[Opening Task data section]

/-- The packets of one group, each with the effects that it carries (R424, R425). -/
def State.groupPackets (s : State) (k : FarKind) (sc : Scope) (o : Order) (gr : FarGroup) :
    List (FabPacket × FarGroup) :=
  match gr with
  | [] => []
  | (_, op, sg) :: _ =>
    let base (k : Opc) (payload : List Byte) : FabPacket :=
      { s.packet sg.home k payload with keyid := sg.key, pa := sg.line * 128, aop := op.aop, sz := op.sz, p := op.point,
                                        scope := sc, ord := o }
    let entries (l : FarGroup) : List Byte :=
      l.flatMap fun e => atmEntry e.1.val e.2.2.off e.2.1.operands.1 e.2.1.operands.2
    match k with
    | .rd => [(base .rd [], gr)]
    | .wr => [(base .wr (wrPayload (gr.map fun e => (e.2.2.off, e.2.1.stored))), gr)]
    | .atm => (chunks32 gr.length gr).map fun l => (base .atm (entries l), l)
    | .red => (chunks32 gr.length gr).map fun l => (base .red (entries l), l)
    | .ray => []

/-- The requests of packets go out in order; their ids. -/
def State.requests (s : State) (for_ : ReqFor) : List (FabPacket × FarGroup) → List Nat × State
  | [] => ([], s)
  | (p, gr) :: t =>
    let (i, s) := s.request p for_ (p.pa / 128) (gr.map fun e => (e.1, e.2.1))
    let (is, s) := State.requests s for_ t
    (i :: is, s)

/-- The additions of a group are more than one packet carries, and have nothing of another word between them (R275, R424):
they are made in rounds, as the operations on rays are (log 14). -/
def longGroup (gr : FarGroup) : Bool := decide (32 < gr.length) && gr.all fun e => e.2.1.far == .red

/-- What the remote effects of a word come to: the requests sent, the reads that wait for lines, the lines of this
package among them, failures, and the operations on rays that are still to be made. -/
structure Far where
  st : State
  ids : List Nat
  reads : List (Fin 32 × MemOp × List Seg)
  got : List (Nat × Nat × List Byte)
  errs : List (Fin 32 × MemOp × AccErr)
  rays : List (Fin 32 × MemOp)

/-- The remote effects of a word are sent: grouped by home package and line, in ascending order (R425). -/
def State.sendFar (s : State) (w : Who) (for_ : ReqFor) (sc : Scope) (o : Order) (ops : List (Fin 32 × MemOp)) :
    Far :=
  let write (op : MemOp) : Bool := op.far != .rd
  let tr := ops.map fun e => (e.1, e.2, if e.2.far == .ray then .ok [] else s.segs w (write e.2) (span e.2.va e.2.size))
  let errs := tr.filterMap fun e => match e.2.2 with
    | .error c => some (e.1, e.2.1, AccErr.page c)
    | .ok _ => none
  let good : List (Fin 32 × MemOp × List Seg) := tr.filterMap fun e => match e.2.2 with
    | .ok l => if e.2.1.far == .ray then none else some (e.1, e.2.1, l)
    | .error _ => none
  let flat : FarGroup := good.flatMap fun e => e.2.2.map fun g => (e.1, e.2.1, g)
  let groups : Tbl FarGroup := flat.foldl (fun t e =>
    if e.2.2.home == s.ident.pkg then t
    else
      let k := e.2.2.home * 2 ^ 35 + e.2.2.line
      t.set k (t.getD k [] ++ [e])) []
  let packets := groups.flatMap fun g => match g.2 with
    | [] => []
    | e :: _ => if longGroup g.2 then [] else s.groupPackets e.2.1.far sc o g.2
  let long := groups.flatMap fun g => if longGroup g.2 then g.2.map fun e => (e.1, e.2.1) else []
  let (ids, s) := s.requests for_ packets
  { st := s, ids := ids, reads := good.filter fun e => e.2.1.far == .rd,
    got := (flat.filter fun e => e.2.2.home == s.ident.pkg && e.2.1.far == .rd).map fun e =>
      (e.2.2.home, e.2.2.line, s.readPa (e.2.2.line * 128) 128),
    errs := errs, rays := (ops.filter fun e => e.2.far == .ray) ++ long }

/-- The bytes of a read from the lines that were answered. -/
def segBytes (got : List (Nat × Nat × List Byte)) (l : List Seg) : List Byte :=
  l.flatMap fun g => match got.find? fun e => e.1 == g.home && e.2.1 == g.line with
    | some e => (e.2.2.drop g.off).take g.n
    | none => List.replicate g.n 0

/-- The results of the reads of a word whose lines have all been answered. -/
def VarPend.results (v : VarPend) : List LaneWrite :=
  joinWrites v.writes (laneWrites (v.reads.flatMap fun e =>
    (readResults e.2.1 (segBytes (v.got.map (ownView v.own)) e.2.2)).map fun r => (e.1, r)))

end Sys2Proof.Machine
end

[Closing Task data section]

• Work item: Every line of the material above is to be copied exactly.

• Problem solution:
/-- The packets of one group, each with the effects that it carries (R424, R425). -/
def State.groupPackets (s : State) (k : FarKind) (sc : Scope) (o : Order) (gr : FarGroup) :
    List (FabPacket × FarGroup) :=
  match gr with
  | [] => []
  | (_, op, sg) :: _ =>
    let base (k : Opc) (payload : List Byte) : FabPacket :=
      { s.packet sg.home k payload with keyid := sg.key, pa := sg.line * 128, aop := op.aop, sz := op.sz, p := op.point,
                                        scope := sc, ord := o }
    let entries (l : FarGroup) : List Byte :=
      l.flatMap fun e => atmEntry e.1.val e.2.2.off e.2.1.operands.1 e.2.1.operands.2
    match k with
    | .rd => [(base .rd [], gr)]
    | .wr => [(base .wr (wrPayload (gr.map fun e => (e.2.2.off, e.2.1.stored))), gr)]
    | .atm => (chunks32 gr.length gr).map fun l => (base .atm (entries l), l)
    | .red => (chunks32 gr.length gr).map fun l => (base .red (entries l), l)
    | .ray => []

/-- The requests of packets go out in order; their ids. -/
def State.requests (s : State) (for_ : ReqFor) : List (FabPacket × FarGroup) → List Nat × State
  | [] => ([], s)
  | (p, gr) :: t =>
    let (i, s) := s.request p for_ (p.pa / 128) (gr.map fun e => (e.1, e.2.1))
    let (is, s) := State.requests s for_ t
    (i :: is, s)

/-- The additions of a group are more than one packet carries, and have nothing of another word between them (R275, R424):
they are made in rounds, as the operations on rays are (log 14). -/
def longGroup (gr : FarGroup) : Bool := decide (32 < gr.length) && gr.all fun e => e.2.1.far == .red

/-- What the remote effects of a word come to: the requests sent, the reads that wait for lines, the lines of this
package among them, failures, and the operations on rays that are still to be made. -/
structure Far where
  st : State
  ids : List Nat
  reads : List (Fin 32 × MemOp × List Seg)
  got : List (Nat × Nat × List Byte)
  errs : List (Fin 32 × MemOp × AccErr)
  rays : List (Fin 32 × MemOp)

/-- The remote effects of a word are sent: grouped by home package and line, in ascending order (R425). -/
def State.sendFar (s : State) (w : Who) (for_ : ReqFor) (sc : Scope) (o : Order) (ops : List (Fin 32 × MemOp)) :
    Far :=
  let write (op : MemOp) : Bool := op.far != .rd
  let tr := ops.map fun e => (e.1, e.2, if e.2.far == .ray then .ok [] else s.segs w (write e.2) (span e.2.va e.2.size))
  let errs := tr.filterMap fun e => match e.2.2 with
    | .error c => some (e.1, e.2.1, AccErr.page c)
    | .ok _ => none
  let good : List (Fin 32 × MemOp × List Seg) := tr.filterMap fun e => match e.2.2 with
    | .ok l => if e.2.1.far == .ray then none else some (e.1, e.2.1, l)
    | .error _ => none
  let flat : FarGroup := good.flatMap fun e => e.2.2.map fun g => (e.1, e.2.1, g)
  let groups : Tbl FarGroup := flat.foldl (fun t e =>
    if e.2.2.home == s.ident.pkg then t
    else
      let k := e.2.2.home * 2 ^ 35 + e.2.2.line
      t.set k (t.getD k [] ++ [e])) []
  let packets := groups.flatMap fun g => match g.2 with
    | [] => []
    | e :: _ => if longGroup g.2 then [] else s.groupPackets e.2.1.far sc o g.2
  let long := groups.flatMap fun g => if longGroup g.2 then g.2.map fun e => (e.1, e.2.1) else []
  let (ids, s) := s.requests for_ packets
  { st := s, ids := ids, reads := good.filter fun e => e.2.1.far == .rd,
    got := (flat.filter fun e => e.2.2.home == s.ident.pkg && e.2.1.far == .rd).map fun e =>
      (e.2.2.home, e.2.2.line, s.readPa (e.2.2.line * 128) 128),
    errs := errs, rays := (ops.filter fun e => e.2.far == .ray) ++ long }

/-- The bytes of a read from the lines that were answered. -/
def segBytes (got : List (Nat × Nat × List Byte)) (l : List Seg) : List Byte :=
  l.flatMap fun g => match got.find? fun e => e.1 == g.home && e.2.1 == g.line with
    | some e => (e.2.2.drop g.off).take g.n
    | none => List.replicate g.n 0

/-- The results of the reads of a word whose lines have all been answered. -/
def VarPend.results (v : VarPend) : List LaneWrite :=
  joinWrites v.writes (laneWrites (v.reads.flatMap fun e =>
    (readResults e.2.1 (segBytes (v.got.map (ownView v.own)) e.2.2)).map fun r => (e.1, r)))

end Sys2Proof.Machine
end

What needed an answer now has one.